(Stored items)

• • •

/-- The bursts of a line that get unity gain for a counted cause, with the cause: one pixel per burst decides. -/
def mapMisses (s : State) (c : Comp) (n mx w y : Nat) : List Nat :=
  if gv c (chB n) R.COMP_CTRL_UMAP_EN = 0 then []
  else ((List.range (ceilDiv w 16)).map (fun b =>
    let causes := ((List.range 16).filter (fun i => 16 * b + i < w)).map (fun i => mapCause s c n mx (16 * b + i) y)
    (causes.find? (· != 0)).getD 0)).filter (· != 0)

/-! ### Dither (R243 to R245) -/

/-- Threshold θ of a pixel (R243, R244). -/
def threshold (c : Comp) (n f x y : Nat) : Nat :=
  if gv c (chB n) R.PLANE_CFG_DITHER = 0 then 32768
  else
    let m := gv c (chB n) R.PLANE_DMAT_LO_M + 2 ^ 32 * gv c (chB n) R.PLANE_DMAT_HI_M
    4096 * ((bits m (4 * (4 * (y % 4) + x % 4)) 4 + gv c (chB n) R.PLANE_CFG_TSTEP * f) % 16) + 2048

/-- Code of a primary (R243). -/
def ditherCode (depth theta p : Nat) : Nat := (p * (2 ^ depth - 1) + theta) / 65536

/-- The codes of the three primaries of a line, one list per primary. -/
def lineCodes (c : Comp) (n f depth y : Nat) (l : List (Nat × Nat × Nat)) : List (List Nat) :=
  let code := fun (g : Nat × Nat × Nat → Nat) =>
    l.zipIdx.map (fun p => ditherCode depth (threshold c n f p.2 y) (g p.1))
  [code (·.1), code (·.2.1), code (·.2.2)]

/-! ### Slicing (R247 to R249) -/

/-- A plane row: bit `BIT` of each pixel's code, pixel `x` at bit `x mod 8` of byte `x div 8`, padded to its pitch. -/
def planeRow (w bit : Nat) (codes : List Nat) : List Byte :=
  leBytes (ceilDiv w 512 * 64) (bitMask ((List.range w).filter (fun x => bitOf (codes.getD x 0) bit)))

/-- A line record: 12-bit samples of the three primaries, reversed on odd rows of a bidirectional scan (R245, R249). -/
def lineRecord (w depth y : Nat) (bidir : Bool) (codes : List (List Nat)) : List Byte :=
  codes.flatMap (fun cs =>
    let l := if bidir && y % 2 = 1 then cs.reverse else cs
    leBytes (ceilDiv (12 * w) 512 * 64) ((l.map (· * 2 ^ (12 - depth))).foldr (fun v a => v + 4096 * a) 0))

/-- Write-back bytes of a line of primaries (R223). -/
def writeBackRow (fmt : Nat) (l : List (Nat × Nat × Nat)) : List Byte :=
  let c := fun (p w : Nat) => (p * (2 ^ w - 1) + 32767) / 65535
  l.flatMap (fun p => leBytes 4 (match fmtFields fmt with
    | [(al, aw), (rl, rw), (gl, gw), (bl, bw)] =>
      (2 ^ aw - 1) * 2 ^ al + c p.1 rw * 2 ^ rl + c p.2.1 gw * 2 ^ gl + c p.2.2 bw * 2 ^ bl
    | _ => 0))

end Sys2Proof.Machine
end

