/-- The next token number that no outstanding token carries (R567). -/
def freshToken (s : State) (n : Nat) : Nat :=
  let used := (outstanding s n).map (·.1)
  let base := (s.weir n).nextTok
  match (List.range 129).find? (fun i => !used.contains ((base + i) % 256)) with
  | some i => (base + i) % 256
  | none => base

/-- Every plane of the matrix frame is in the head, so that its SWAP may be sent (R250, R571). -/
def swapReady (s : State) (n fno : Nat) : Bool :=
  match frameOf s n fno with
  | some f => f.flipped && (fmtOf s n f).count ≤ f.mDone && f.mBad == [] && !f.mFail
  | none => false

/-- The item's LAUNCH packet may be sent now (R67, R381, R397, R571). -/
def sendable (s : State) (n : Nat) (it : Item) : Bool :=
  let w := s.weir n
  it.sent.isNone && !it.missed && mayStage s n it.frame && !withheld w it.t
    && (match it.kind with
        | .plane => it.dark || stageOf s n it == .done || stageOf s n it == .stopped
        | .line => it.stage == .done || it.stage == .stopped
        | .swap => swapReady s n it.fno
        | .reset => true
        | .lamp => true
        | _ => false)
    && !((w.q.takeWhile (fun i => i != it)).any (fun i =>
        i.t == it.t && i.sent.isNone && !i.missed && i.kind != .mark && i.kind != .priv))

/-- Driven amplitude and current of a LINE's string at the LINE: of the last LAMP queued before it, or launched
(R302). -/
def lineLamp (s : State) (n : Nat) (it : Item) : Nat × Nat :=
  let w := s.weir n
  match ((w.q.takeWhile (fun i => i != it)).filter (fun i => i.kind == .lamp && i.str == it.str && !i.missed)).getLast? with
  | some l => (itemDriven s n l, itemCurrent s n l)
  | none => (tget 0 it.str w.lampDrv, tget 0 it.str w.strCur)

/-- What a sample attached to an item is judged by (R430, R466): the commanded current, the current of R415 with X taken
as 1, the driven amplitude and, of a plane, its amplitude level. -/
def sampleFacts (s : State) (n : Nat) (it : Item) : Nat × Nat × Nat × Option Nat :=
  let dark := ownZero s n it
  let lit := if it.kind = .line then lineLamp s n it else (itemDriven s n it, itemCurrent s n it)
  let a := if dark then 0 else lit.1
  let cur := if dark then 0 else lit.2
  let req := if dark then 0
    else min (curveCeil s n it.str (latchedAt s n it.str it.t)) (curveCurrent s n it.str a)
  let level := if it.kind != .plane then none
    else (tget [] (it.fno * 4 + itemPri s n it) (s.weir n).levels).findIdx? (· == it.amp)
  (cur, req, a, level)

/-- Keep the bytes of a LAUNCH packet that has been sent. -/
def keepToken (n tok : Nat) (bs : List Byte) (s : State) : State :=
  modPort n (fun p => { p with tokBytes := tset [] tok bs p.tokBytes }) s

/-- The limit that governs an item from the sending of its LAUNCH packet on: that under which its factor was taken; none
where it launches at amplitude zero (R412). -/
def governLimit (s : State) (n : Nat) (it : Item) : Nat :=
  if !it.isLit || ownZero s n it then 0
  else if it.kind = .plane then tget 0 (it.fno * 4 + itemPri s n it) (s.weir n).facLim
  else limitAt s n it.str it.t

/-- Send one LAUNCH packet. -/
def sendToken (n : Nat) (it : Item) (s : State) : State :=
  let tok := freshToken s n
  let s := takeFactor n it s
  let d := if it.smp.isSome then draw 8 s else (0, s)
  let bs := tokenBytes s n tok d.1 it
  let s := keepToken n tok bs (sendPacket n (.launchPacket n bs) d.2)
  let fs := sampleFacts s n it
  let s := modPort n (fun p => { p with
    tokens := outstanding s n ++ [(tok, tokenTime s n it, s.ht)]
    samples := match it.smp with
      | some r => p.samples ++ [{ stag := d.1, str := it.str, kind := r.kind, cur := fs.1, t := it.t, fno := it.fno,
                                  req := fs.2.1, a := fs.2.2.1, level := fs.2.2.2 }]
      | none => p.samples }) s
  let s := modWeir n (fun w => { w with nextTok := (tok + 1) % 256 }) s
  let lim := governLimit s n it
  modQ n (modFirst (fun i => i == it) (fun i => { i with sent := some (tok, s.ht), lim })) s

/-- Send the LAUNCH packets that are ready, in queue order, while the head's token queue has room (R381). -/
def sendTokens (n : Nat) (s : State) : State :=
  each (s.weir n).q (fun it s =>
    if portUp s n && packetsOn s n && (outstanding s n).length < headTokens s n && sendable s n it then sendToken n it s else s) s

• • •

**Exercise goal:** Output exactly the leading lines of the data, up to and including the line marked by "let causes := ((List.range".

**Answer to this problem:**
/-- The bursts of a line that get unity gain for a counted cause, with the cause: one pixel per burst decides. -/
def mapMisses (s : State) (c : Comp) (n mx w y : Nat) : List Nat :=
  if gv c (chB n) R.COMP_CTRL_UMAP_EN = 0 then []
  else ((List.range (ceilDiv w 16)).map (fun b =>
    let causes := ((List.range 16).filter (fun i => 16 * b + i < w)).map (fun i => mapCause s c n mx (16 * b + i) y)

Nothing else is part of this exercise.